/-! ### What is taken -/

theorem takeFrom_host_of_readPub_cons {s : State} {n : Nat} {q : List HostRequest}
    (h : s.hostQ = .readPub n :: q) :
    takeFrom .host s = some (.readPub n, { s with hostQ := q, turn := s.turn + 1 }) := by
  simp [takeFrom, h]

/-- Taking the item of an agent takes the head of its queue and counts the turn (R67). -/
theorem takeFrom_cases {g : Agent} {s s' : State} {r : Request}
    (h : takeFrom g s = some (r, s')) :
    (∃ m q, s.controlQ = m :: q ∧ r = .command .control m ∧
        s' = { s with controlQ := q, turn := s.turn + 1 }) ∨
      (∃ m q, s.audioQ = m :: q ∧ r = .command .audio m ∧
        s' = { s with audioQ := q, turn := s.turn + 1 }) ∨
      (∃ m q, s.hostQ = .command m :: q ∧ r = .command .host m ∧
        s' = { s with hostQ := q, turn := s.turn + 1 }) ∨
      ∃ n q, s.hostQ = .readPub n :: q ∧ r = .readPub n ∧
        s' = { s with hostQ := q, turn := s.turn + 1 } := by
  cases g with
  | control =>
    cases hq : s.controlQ with
    | nil => simp [takeFrom, hq] at h
    | cons m q =>
      rw [takeFrom_control_of_cons hq] at h
      cases h
      exact .inl ⟨m, q, rfl, rfl, rfl⟩
  | audio =>
    cases hq : s.audioQ with
    | nil => simp [takeFrom, hq] at h
    | cons m q =>
      rw [takeFrom_audio_of_cons hq] at h
      cases h
      exact .inr (.inl ⟨m, q, rfl, rfl, rfl⟩)
  | host =>
    cases hq : s.hostQ with
    | nil => simp [takeFrom, hq] at h
    | cons x q =>
      cases x with
      | command m =>
        rw [takeFrom_host_of_command_cons hq] at h
        cases h
        exact .inr (.inr (.inl ⟨m, q, rfl, rfl, rfl⟩))
      | readPub n =>
        rw [takeFrom_host_of_readPub_cons hq] at h
        cases h
        exact .inr (.inr (.inr ⟨n, q, rfl, rfl, rfl⟩))

/-- What a step takes is the oldest item of the agent that was granted the turn. -/
theorem takeFrom_of_takeNext {s s' : State} {r : Request} (h : takeNext s = some (r, s')) :
    ∃ g, takeFrom g s = some (r, s') := by
  obtain ⟨g, -, hg⟩ := Option.bind_eq_some_iff.1 h
  exact ⟨g, hg⟩

/-- Settles O6: by whose queue the item was the head of. -/
theorem agentOrderIsKept : Obligations.AgentOrderIsKept := by
  intro s s' r h
  obtain ⟨g, hg⟩ := takeFrom_of_takeNext h
  obtain ⟨m, q, hq, rfl, rfl⟩ | ⟨m, q, hq, rfl, rfl⟩ | ⟨m, q, hq, rfl, rfl⟩ |
    ⟨n, q, hq, rfl, rfl⟩ := takeFrom_cases hg
  all_goals exact ⟨⟨hq, rfl, rfl⟩, rfl⟩

/-! ### What is done with the item -/

theorem step_of_command {s s' : State} {g : Agent} {m : Command}
    (h : takeNext s = some (.command g m, s')) : step s = runCommand g m s' := by
  simp [step, serve, h]

theorem step_of_readPub {s s' : State} {n : Nat} (h : takeNext s = some (.readPub n, s')) :
    step s = readPublished n s' := by
  simp [step, serve, h]

theorem runCommand_of_legal {g : Agent} {m : Command} {s : State} {i : Instr}
    (hdec : decode m.cw = .ok i) (hown : mayIssue g i = true) :
    runCommand g m s = exec i (onPorts m s) := by
  simp [runCommand, hdec, hown]

/-- Settles O3: the taken command is neither reserved nor foreign. -/
theorem stepRunsDecodedCommand : Obligations.StepRunsDecodedCommand := by
  intro s s' g m i htake hdec hown
  rw [step_of_command htake, runCommand_of_legal hdec hown]

/-- The published words are those with the numbers 0 to 5 (R33, R61). -/
theorem pubWord_of_le {n : Nat} (s : State) (h : n ≤ 5) : ∃ w, pubWord s n = some w := by
  interval_cases n <;> exact ⟨_, rfl⟩

theorem pubWord_of_gt {n : Nat} (s : State) (h : 5 < n) : pubWord s n = none := by
  obtain ⟨k, rfl⟩ := Nat.exists_eq_add_of_le' h
  rfl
■ ■ ■ ■ ■ ■ ■
◆ ASSIGNED TASK: From the entries above, copy each line that holds "intro".

◆ SOLVED EXERCISE:
  intro s s' r h
  intro s s' g m i htake hdec hown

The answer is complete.